Li Po and his comrades left their world just then, and their questions swelled the volume of sound.

Burton and Star Spoon eased the chairs onto the floor. He got up and yelled, "What's going on?" but only those very near him could hear.

Frigate had put on an outlandish costume for the party. A huge scarlet bowtie, a lemon-yellow vest with enormous silver buttons, a big sky-blue belt, tight white pants with scarlet seams, and lemon-yellow Wellington boots. His skin color almost matched that of the bowtie.

"We came out of my place," he said, "and found Netley and a dozen others there. They had beamers and guns, and Netley told me that if I didn't give him the codeword, he'd shoot all of us! So I gave it to him! I had to, nothing else I could do! He and his gang went inside and closed the door ... and ... and that's that! We're locked out! Dispossessed! My beautiful world taken away from me!"

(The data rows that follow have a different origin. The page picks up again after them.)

-- ==== Sys2Proof/Tests/Slice0.lean ====
section
/-! SUPPORT. The model's own tests. Each expected value is the spec's: a row V<n> of 95_test_vectors.md, an "Operands:" or
"Encoding:" line of files 40–45, or R89. After them, for each obligation with hypotheses, a witness that meets them. -/

namespace Sys2Proof.Tests

open Sys2Proof.Machine

/-! ## Helpers -/

/-- The reset state with the registers and the memory bytes of a test. -/
def start (pc : Addr) (a x y sp p : Byte) (cells : List (Addr × Byte)) : State :=
  { State.reset with
    PC := pc, A := a, X := x, Y := y, S := sp, P := p
    bus := { Bus.ramBus with ram := cells.foldl (fun m c => m.write c.1.toNat c.2) [] } }

/-- A state whose bus fails the given ranges (R52). -/
def failing (noRead noWrite : List AddrRange) (s : State) : State :=
  s.withBus { s.bus with noRead := noRead, noWrite := noWrite }

/-- A state whose bus has a device at the given ranges (R60). -/
def withDevice (device : List AddrRange) (s : State) : State := s.withBus { s.bus with device := device }

/-- A state with JMP_INDIRECT_PAGE_WRAP (R8). -/
def pageWrap (s : State) : State := { s with cfg := { jmpIndirectPageWrap := true } }

/-- The call answers with a state that meets the test. -/
def answers (r : Res State) (p : State → Bool) : Bool :=
  match r with
  | .next t => p t
  | .fault _ | .refused _ => false

/-- The call ends in the error, which leaves a state that meets the test. -/
def stops (r : Res State) (e : State → Fault) (p : State → Bool) : Bool :=
  match r with
  | .fault f => f == e f.after && p f.after
  | .next _ | .refused _ => false

/-- The bytes decode to the instruction, with nothing left over, and encode to the bytes. -/
def isWord (bytes : List Byte) (i : Instr) : Bool :=
  match decode bytes with
  | .ok (j, []) => j == i && encode i == bytes
  | .ok _ | .error _ => false

/-! ## Well-formedness: an ill-formed term for each check -/

theorem test_wellFormed_accepts :
    [Instr.lda (.indirectYIndex 0x40), .sta (.zeropage 0x10), .stx (.zeropageYIndex 0xFF), .asl .accumulator,
      .jmp (.indirect 0x30FF), .bne (.relative 0xFE), .brk, .unimplemented 0x02, .unimplemented 0xFF].all
      Instr.wellFormed = true := by decide

/-- A store has no Immediate form (R103). -/
theorem test_wellFormed_store_immediate : (Instr.sta (.immediate 0x00)).wellFormed = false := by decide
/-- LDX has no X-indexed form (R101). -/
theorem test_wellFormed_ldx_by_x : (Instr.ldx (.absoluteXIndex 0x1234)).wellFormed = false := by decide
/-- LDA has no Y-indexed zero-page form (R100). -/
theorem test_wellFormed_lda_zero_page_y : (Instr.lda (.zeropageYIndex 0x10)).wellFormed = false := by decide
/-- INC has no Accumulator form (R134). -/
theorem test_wellFormed_inc_accumulator : (Instr.inc .accumulator).wellFormed = false := by decide
/-- JSR has no Indirect form (R163). -/
theorem test_wellFormed_jsr_indirect : (Instr.jsr (.indirect 0x1234)).wellFormed = false := by decide
/-- A branch has the Relative form alone (R153). -/
theorem test_wellFormed_branch_absolute : (Instr.bcc (.absolute 0x1234)).wellFormed = false := by decide
/-- An assigned byte is not an unimplemented one (R89). -/
theorem test_wellFormed_unimplemented_nop : (Instr.unimplemented 0xEA).wellFormed = false := by decide
/-- R89 counts 105 unassigned bytes, so 151 are assigned (R88). -/
theorem test_unassigned_count : unassignedOpcodes.length = 105 ∧ dispatchTable.length = 151 := ⟨rfl, rfl⟩

/-! ## Decoding: for every constructor a word written out from the "Encoding:" line of its rule -/

/-- R100–R102: A9 the first of LDA, BE the last of LDX, A4 the second of LDY, in the order of their operand lines. -/
theorem test_decode_loads :
    (isWord [0b10101001, 0x80] (.lda (.immediate 0x80)) && isWord [0b10110001, 0x40] (.lda (.indirectYIndex 0x40)) &&
      isWord [0b10111110, 0x01, 0x20] (.ldx (.absoluteYIndex 0x2001)) && isWord [0b10100100, 0x10] (.ldy (.zeropage 0x10)))
      = true := by decide
/-- R103–R105. -/
theorem test_decode_stores :
    (isWord [0b10000001, 0x20] (.sta (.xIndexIndirect 0x20)) && isWord [0b10010110, 0xFF] (.stx (.zeropageYIndex 0xFF)) &&
      isWord [0b10001100, 0x00, 0x30] (.sty (.absolute 0x3000))) = true := by decide
/-- R106–R111: AA, A8, BA, 8A, 9A, 98. -/
theorem test_decode_transfers :
    (isWord [0b10101010] .tax && isWord [0b10101000] .tay && isWord [0b10111010] .tsx && isWord [0b10001010] .txa &&
      isWord [0b10011010] .txs && isWord [0b10011000] .tya) = true := by decide
/-- R120–R124: 7D, E9, 31, 45, 0D. -/
theorem test_decode_arithmetic :
    (isWord [0b01111101, 0x80, 0x10] (.adc (.absoluteXIndex 0x1080)) && isWord [0b11101001, 0x30] (.sbc (.immediate 0x30)) &&
      isWord [0b00110001, 0x10] (.and (.indirectYIndex 0x10)) && isWord [0b01000101, 0x20] (.eor (.zeropage 0x20)) &&
      isWord [0b00001101, 0x34, 0x12] (.ora (.absolute 0x1234))) = true := by decide
/-- R130–R135: 0A, 56, 2E, 7E, E6, D6. -/
theorem test_decode_shifts_and_increments :
    (isWord [0b00001010] (.asl .accumulator) && isWord [0b01010110, 0x10] (.lsr (.zeropageXIndex 0x10)) &&
      isWord [0b00101110, 0x00, 0x30] (.rol (.absolute 0x3000)) &&
      isWord [0b01111110, 0x00, 0x30] (.ror (.absoluteXIndex 0x3000)) && isWord [0b11100110, 0x10] (.inc (.zeropage 0x10)) &&
      isWord [0b11010110, 0x10] (.dec (.zeropageXIndex 0x10))) = true := by decide
/-- R136–R139: E8, C8, CA, 88. -/
theorem test_decode_register_increments :
    (isWord [0b11101000] .inx && isWord [0b11001000] .iny && isWord [0b11001010] .dex && isWord [0b10001000] .dey)
      = true := by decide
/-- R150–R152, R193: D9, EC, C0, 24. -/
theorem test_decode_compares :
    (isWord [0b11011001, 0xF5, 0x10] (.cmp (.absoluteYIndex 0x10F5)) && isWord [0b11101100, 0x00, 0x20] (.cpx (.absolute 0x2000))
      && isWord [0b11000000, 0x01] (.cpy (.immediate 0x01)) && isWord [0b00100100, 0x40] (.bit (.zeropage 0x40)))
      = true := by decide
/-- R154–R161: 90, B0, F0, 30, D0, 10, 50, 70. -/
theorem test_decode_branches :
    (isWord [0b10010000, 0x7F] (.bcc (.relative 0x7F)) && isWord [0b10110000, 0x80] (.bcs (.relative 0x80)) &&
      isWord [0b11110000, 0xFC] (.beq (.relative 0xFC)) && isWord [0b00110000, 0x80] (.bmi (.relative 0x80)) &&
      isWord [0b11010000, 0x10] (.bne (.relative 0x10)) && isWord [0b00010000, 0x02] (.bpl (.relative 0x02)) &&
      isWord [0b01010000, 0x02] (.bvc (.relative 0x02)) && isWord [0b01110000, 0x02] (.bvs (.relative 0x02)))
      = true := by decide
/-- R162–R164: 4C, 6C, 20, 60. -/
theorem test_decode_jumps :
    (isWord [0b01001100, 0x34, 0x12] (.jmp (.absolute 0x1234)) && isWord [0b01101100, 0xFF, 0x10] (.jmp (.indirect 0x10FF)) &&
      isWord [0b00100000, 0x00, 0x07] (.jsr (.absolute 0x0700)) && isWord [0b01100000] .rts) = true := by decide
/-- R170–R180: 48, 08, 68, 28, 18, D8, 58, B8, 38, F8, 78. -/
theorem test_decode_stack_and_flags :
    (isWord [0b01001000] .pha && isWord [0b00001000] .php && isWord [0b01101000] .pla && isWord [0b00101000] .plp &&
      isWord [0b00011000] .clc && isWord [0b11011000] .cld && isWord [0b01011000] .cli && isWord [0b10111000] .clv &&
      isWord [0b00111000] .sec && isWord [0b11111000] .sed && isWord [0b01111000] .sei) = true := by decide
/-- R190–R192, R194: 00, 40, EA; 02 is unassigned (R89). -/
theorem test_decode_interrupt_and_misc :
    (isWord [0b00000000] .brk && isWord [0b01000000] .rti && isWord [0b11101010] .nop &&
      isWord [0b00000010] (.unimplemented 0x02)) = true := by decide
/-- Bytes that end inside an instruction are refused by name. -/
theorem test_decode_truncated : decode [0x4C, 0x34] = .error (.truncated 0x4C) ∧ decode [] = .error .noOpcode := ⟨rfl, rfl⟩
/-- The table's numbering: the opcode in bits 7..0, bits above `nbits` zero. -/
theorem test_decode_table_word :
    decodeTableWord 24 0x30016C = some (.jmp (.indirect 0x3001)) ∧ decodeTableWord 8 0xEE = some (.inc (.absolute 0x0000)) := by
  decide
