-- ==== Sys2Proof/Certificates/Slice0/Obligations.lean ====
section
/-! DEFINITION. The statements about HUFFCORE. Each docstring names the rule it formalises; a statement about
a command is about every state that meets its hypotheses, reached by a run or not. -/

open Sys2Proof Sys2Proof.Machine

/-! ### The command word (30_encoding.md) -/

/-- Decoding the word of a well-formed command gives the command back, at every operand value (R60 to R63). -/
def Obligations.DecodeInvertsEncode : Prop :=
  ∀ i : Instr, i.wellFormed = true → decode (encode i) = .ok i

/-- Each command has one word: a word that decodes is the word of the command it decodes to, which is
well-formed (R60 to R65). -/
def Obligations.EncodeInvertsDecode : Prop :=
  ∀ (w : CmdWord) (i : Instr), decode w = .ok i → i.wellFormed = true ∧ encode i = w

/-- The decoder against the masks of R61 and the matches of R62, with the operands of R63. -/
def Obligations.DecodesByMaskAndMatch : Prop :=
  ∀ w : CmdWord,
    (decode w = .ok .clr ↔ w &&& 0xFFFFFFFFFFFFFFFF#64 = 0x1000000000000000#64) ∧
    (∀ c n, decode w = .ok (.ldf c n) ↔ w &&& 0xFFFFFF0000000000#64 = 0x2000000000000000#64 ∧
      c = w.extractLsb' 32 8 ∧ n = w.extractLsb' 0 32) ∧
    (decode w = .ok .build ↔ w &&& 0xFFFFFFFFFFFFFFFF#64 = 0x3000000000000000#64) ∧
    (∀ c, decode w = .ok (.getc c) ↔ w &&& 0xFFFFFF00FFFFFFFF#64 = 0x4000000000000000#64 ∧
      c = w.extractLsb' 32 8) ∧
    (decode w = .ok .wrh ↔ w &&& 0xFFFFFFFFFFFFFFFF#64 = 0x5000000000000000#64) ∧
    (decode w = .ok .rdh ↔ w &&& 0xFFFFFFFFFFFFFFFF#64 = 0x6000000000000000#64) ∧
    (∀ c, decode w = .ok (.enc c) ↔ w &&& 0xFFFFFF00FFFFFFFF#64 = 0x7000000000000000#64 ∧
      c = w.extractLsb' 32 8) ∧
    (decode w = .ok .dec ↔ w &&& 0xFFFFFFFFFFFFFFFF#64 = 0x8000000000000000#64) ∧
    (decode w = .ok .decm ↔ w &&& 0xFFFFFFFFFFFFFFFF#64 = 0x9000000000000000#64) ∧
    (∀ r, decode w = .ok (.rdr r) ↔ w &&& 0xFFFFFF00FFFFFFFF#64 = 0xA000000000000000#64 ∧
      r = w.extractLsb' 32 8 ∧ r.toNat ≤ 4)

/-- The illegal words are those R64 lists, and each, presented in a state without a fault, raises
IllegalCommand (code 5) and changes no other state. -/
def Obligations.IllegalWordsRaise : Prop :=
  ∀ w : CmdWord,
    let opc := (w.extractLsb' 60 4).toNat
    let illegal : Prop := opc = 0 ∨ 0xB ≤ opc ∨ w.extractLsb' 40 20 ≠ 0#20 ∨
      (opc ∈ [0x1, 0x3, 0x5, 0x6, 0x8, 0x9] ∧ w.extractLsb' 32 8 ≠ 0#8) ∨
      (opc ∈ [0x1, 0x3, 0x4, 0x5, 0x6, 0x7, 0x8, 0x9, 0xA] ∧ w.extractLsb' 0 32 ≠ 0#32) ∨
      (opc = 0xA ∧ 4 < (w.extractLsb' 32 8).toNat)
    ((∃ e, decode w = .error e) ↔ illegal) ∧
    (illegal → ∀ (s : State) (rest : List CmdWord), s.err = 0 → s.cmds = w :: rest →
      step s = .next (faulted 5 (w.extractLsb' 60 4) (s.withCmds rest)))

/-- Words written out from the syntax table of R68 decode to their commands, and the all-zero word to none
(R64). -/
def Obligations.SpecWordsDecode : Prop :=
  decode 0x1000000000000000#64 = .ok .clr ∧ decode 0x2000006100000003#64 = .ok (.ldf 0x61 3) ∧
  decode 0x3000000000000000#64 = .ok .build ∧ decode 0x4000006200000000#64 = .ok (.getc 0x62) ∧
  decode 0x5000000000000000#64 = .ok .wrh ∧ decode 0x6000000000000000#64 = .ok .rdh ∧
  decode 0x7000007200000000#64 = .ok (.enc 0x72) ∧ decode 0x8000000000000000#64 = .ok .dec ∧
  decode 0x9000000000000000#64 = .ok .decm ∧ decode 0xA000000400000000#64 = .ok (.rdr 4) ∧
  decode 0x0000000000000000#64 = .error .unusedOpcode ∧
  decode 0xA000000500000000#64 = .error .registerNumber

/-! ### One step: a command word, its dispatch and its response (40_control.md, 60_exceptions.md) -/

/-- A pending word that decodes to a command is taken from the command port and that command is executed
(R80); so is a word presented in front of the pending ones. How pending words stand in State is the model's
choice (log entry 1). -/
def Obligations.StepRunsDecodedCommand : Prop :=
  (∀ (s : State) (w : CmdWord) (rest : List CmdWord) (i : Instr), s.cmds = w :: rest → decode w = .ok i →
    step s = exec i (s.withCmds rest)) ∧
  (∀ (s : State) (i : Instr), i.wellFormed = true → step (s.withFetchWord 64 (encode i).toNat) = exec i s)

/-- With no word pending the core is idle and keeps all its state (R179); that an idle step exists at all is
the model's choice (log entry 1). -/
def Obligations.IdleStepKeepsState : Prop := ∀ s : State, s.cmds = [] → step s = .next s

/-- Every word, legal or not, in the fault state or not, is answered by exactly one response (R66): the opcode
echo, zeros in `R0[55:16]`, `R0.ERR`, nothing else beside a nonzero `R0.ERR`, and zero in every field the
command's row of R67 does not name. -/
def Obligations.OneResponsePerWord : Prop :=
  ∀ (s t : State) (w : CmdWord) (rest : List CmdWord), s.cmds = w :: rest → step s = .next t →
    ∃ r : Response, t.resps = s.resps ++ [r] ∧ t.cmds = rest ∧
      r.r0.extractLsb' 56 4 = w.extractLsb' 60 4 ∧ r.r0.extractLsb' 16 40 = 0#40 ∧
      (s.err = 0 → r.r0.extractLsb' 60 4 = t.err) ∧
      (s.err ≠ 0 → (decode w = .ok .clr ∨ ∃ n, decode w = .ok (.rdr n)) → r.r0.extractLsb' 60 4 = 0#4) ∧
      (s.err ≠ 0 → ¬ (decode w = .ok .clr ∨ ∃ n, decode w = .ok (.rdr n)) →
        r.r0.extractLsb' 60 4 = s.err) ∧
      (r.r0.extractLsb' 60 4 ≠ 0#4 → r.r0.extractLsb' 0 16 = 0#16 ∧ r.r1 = 0 ∧ r.cb = 0) ∧
      ∀ i, decode w = .ok i → match i with
        | .clr => r.r0.extractLsb' 0 16 = 0#16 ∧ r.r1 = 0 ∧ r.cb = 0
        | .ldf _ _ => r.r0.extractLsb' 0 16 = 0#16 ∧ r.r1 = 0 ∧ r.cb = 0
        | .build => r.r0.extractLsb' 0 16 = 0#16 ∧ r.r1 = 0 ∧ r.cb = 0
        | .getc _ => r.r0.extractLsb' 0 8 = 0#8 ∧ r.r1 = 0
        | .wrh => r.r0.extractLsb' 0 16 = 0#16 ∧ r.cb = 0
        | .rdh => r.r0.extractLsb' 0 16 = 0#16 ∧ r.cb = 0
        | .enc _ => r.r0.extractLsb' 0 8 = 0#8 ∧ r.r1 = 0 ∧ r.cb = 0
        | .dec => r.r1 = 0 ∧ r.cb = 0
        | .decm => r.r1 = 0 ∧ r.cb = 0
        | .rdr _ => r.r0.extractLsb' 0 16 = 0#16 ∧ r.cb = 0

/-- While ERR ≠ 0 every word but a legal CLR and a legal RDR is refused: no state changes, and the response is
`R0 = {ERR, CW[63:60], 56 zero bits}`, `R1 = 0`, `CB = 0` (R167). -/
def Obligations.RefusedInFaultState : Prop :=
  ∀ (s : State) (w : CmdWord) (rest : List CmdWord), s.err ≠ 0 → s.cmds = w :: rest →
    decode w ≠ .ok .clr → (∀ n, decode w ≠ .ok (.rdr n)) →
    step s = .next (answer ⟨s.err ++ w.extractLsb' 60 4 ++ 0#56, 0, 0⟩ (s.withCmds rest))

/-- Fault entry (R166): a command that ends in a fault from ERR = 0 has put a code in ERR, answers
`R0 = {code, CW[63:60], 56 zero bits}`, `R1 = 0`, `CB = 0`, takes no other command word, and has written
nothing outside its write set. -/
def Obligations.FaultEntryWritesErrAndResponse : Prop :=
  ∀ (i : Instr) (s t : State), i.wellFormed = true → s.err = 0 → exec i s = .next t → t.err ≠ 0 →
    t.resps = s.resps ++ [⟨t.err ++ i.opcode ++ 0#56, 0, 0⟩] ∧ legalErr t.err = true ∧ WritesOnly i s t

/-- Which commands can raise which codes (R160): 1 and 2 by RDH, DEC, DECM; 3 by ENC; 4 and 7 .. 15 by none;
5 by an illegal word, and by nothing else; 6 by the six commands R17 restricts. -/
def Obligations.FaultCodesByCommand : Prop :=
  (∀ (i : Instr) (s t : State), i.wellFormed = true → s.err = 0 → exec i s = .next t →
    match i with
    | .clr => t.err = 0
    | .ldf _ _ => t.err = 0 ∨ t.err = 6
    | .build => t.err = 0 ∨ t.err = 6
    | .getc _ => t.err = 0
    | .wrh => t.err = 0 ∨ t.err = 6
    | .rdh => t.err = 0 ∨ t.err = 1 ∨ t.err = 2 ∨ t.err = 6
    | .enc _ => t.err = 0 ∨ t.err = 3
    | .dec => t.err = 0 ∨ t.err = 1 ∨ t.err = 2 ∨ t.err = 6
    | .decm => t.err = 0 ∨ t.err = 1 ∨ t.err = 2 ∨ t.err = 6
    | .rdr _ => t.err = 0) ∧
  (∀ (s t : State) (w : CmdWord) (rest : List CmdWord), s.err = 0 → s.cmds = w :: rest →
    step s = .next t → (t.err = 5 ↔ ∃ e, decode w = .error e))

/-- ERR keeps the first code until CLR (R22), which R171 infers from R166 and R167. -/
def Obligations.ErrKeepsFirstCode : Prop :=
  ∀ s t : State, s.err ≠ 0 → step s = .next t →
    t.err = s.err ∨ (t.err = 0 ∧ ∃ w rest, s.cmds = w :: rest ∧ decode w = .ok .clr)

/-- IllegalCommand and IllegalSequence (R165): a word that is no command raises the first (code 5); a command
that the phase, or the missing root, forbids raises the second (code 6); each changes no other state, and
no other command raises the second. -/
def Obligations.PhaseTableDecidesIllegalSequence : Prop :=
  (∀ (i : Instr) (s : State), s.err = 0 →
    (PhaseForbids i s → exec i s = .next (faulted 6 i.opcode s)) ∧
    (¬ PhaseForbids i s → ∀ t, exec i s = .next t → t.err ≠ 6)) ∧
  ∀ (s : State) (w : CmdWord) (rest : List CmdWord) (e : Reject), s.err = 0 → s.cmds = w :: rest →
    decode w = .error e → step s = .next (faulted 5 (w.extractLsb' 60 4) (s.withCmds rest))

/-! ### Reset, CLR, LDF, RDR (10_state.md, 40_control.md) -/

/-- The state after reset and after every CLR (R27), with what RDR reads in it (R24: STATUS 0x080, ROOT 0x1FF);
CLR leaves both streams alone. -/
def Obligations.ResetValuesOfEveryRegister : Prop :=
  (∀ u : State, (u = State.reset ∨ ∃ s, exec .clr s = .next u) →
    (∀ c, freqAt u.freq c = 0) ∧ (∀ c, symidxAt u.symidx c = 0x1FF) ∧
    (∀ c, codeAt u.code c = none) ∧ u.nalloc = 0 ∧ u.root = 0x1FF ∧
    u.phase = .empty ∧ u.frozen = false ∧ u.total = 0 ∧ u.ppos = 0 ∧
    u.err = 0 ∧ hostRegister 0 u = some 0x080 ∧ hostRegister 1 u = some 0 ∧
    hostRegister 2 u = some 0 ∧ hostRegister 3 u = some 0x1FF ∧ hostRegister 4 u = some 0) ∧
  ∀ s u : State, exec .clr s = .next u → u.src = s.src ∧ u.sink = s.sink

/-- CLR, in every phase and in the fault state: every piece of core state takes its reset value, the streams
are not touched, and the response is all zero but the opcode echo (R81). One word encodes it. -/
def Obligations.ClearIsReset : Prop :=
  (∀ s : State, exec .clr s = .next (completed 0x1
    ((((State.reset.withCmds s.cmds).withSrc s.src).withSink s.sink).withResps s.resps))) ∧
  ∀ w : CmdWord, decode w = .ok .clr ↔ w = 0x1000000000000000#64

/-- LDF replaces one entry of FREQ in phase EMPTY, and raises IllegalSequence in the others (R82). -/
def Obligations.LoadFrequencyReplacesOneEntry : Prop :=
  ∀ (s : State) (c : Sym) (n : Freq), s.err = 0 →
    (s.phase = .empty → ∃ f, exec (.ldf c n) s = .next (completed 0x2 (s.withFreq f)) ∧
      ∀ d, freqAt f d = if d = c then n else freqAt s.freq d) ∧
    (s.phase ≠ .empty → exec (.ldf c n) s = .next (faulted 6 0x2 s))

/-- RDR returns the five registers and writes nothing, in every phase and in the fault state; its response
carries `R0.ERR = 0` even there; its word is `0xA000000000000000 + reg·2^32`, illegal for reg > 4 (R83). -/
def Obligations.ReadRegisterReturnsState : Prop :=
  (∀ s : State, s.node.length ≤ 511 →
    exec (.rdr 0) s = .next (completed 0xA s (r1 := 0#55 ++ BitVec.ofBool (decide (s.root ≠ 0x1FF)) ++
      BitVec.ofBool (decide (s.ppos = s.total)) ++ BitVec.ofBool s.frozen ++
      (match s.phase with | .empty => 0#2 | .built => 1#2 | .read => 2#2) ++ s.err)) ∧
    exec (.rdr 1) s = .next (completed 0xA s (r1 := s.total)) ∧
    exec (.rdr 2) s = .next (completed 0xA s (r1 := s.ppos)) ∧
    exec (.rdr 3) s = .next (completed 0xA s (r1 := s.root.setWidth 64)) ∧
    exec (.rdr 4) s = .next (completed 0xA s (r1 := BitVec.ofNat 64 s.node.length))) ∧
  ∀ r : Sym, let w : CmdWord := 0xA000000000000000#64 + BitVec.ofNat 64 (r.toNat * 2 ^ 32)
    (r.toNat ≤ 4 → decode w = .ok (.rdr r)) ∧ (4 < r.toNat → ∃ e, decode w = .error e)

"Not to mention from me and my friends," Sophie said. She was dressed in ancient Egyptian fashion, a la Cleopatra. A uraeus headband, a naked torso exposing big shapely breasts— what would Alice think of that?—and a long skirt split in front almost to the crotch. She even had a staff with an ankh at its end. Her companions were in costumes of many periods, Asiatic and European.

"I should have been more cautious!" Frigate cried. "I should have checked on the area outside before we went through the door!"

"He's locking the barn after the horse is stolen," Sophie said. "Crying over spilt milk. Pardon the cliches, but crises always bring out cliches. They're not very creative situations, verbally, anyway."

Tom Turpin, dressed in tails and a stovepipe hat, came up to them. "It's Thieves' Week!" he said. "They're doing all right, too."

"What about those?" Burton said, pointing at the weeping and bewildered-looking blacks.

"Them? Those're the good folks, the churchers, Second Chancers, New Christians, Revised Free Will Baptists, and Nichirenites. Boggs and Hawley threw them out a couple of minutes after Pete got his world taken from him."

At that moment, Stride, Crook, Kelly and their men came out of the lift shaft. Burton left it to others to explain what had happened. He ordered a screen on the wall and called Alice. Her dark eyes widened when she saw the scene behind him and heard the babel. Burton told her what had happened, and he said, "I'm afraid that this may spoil your party."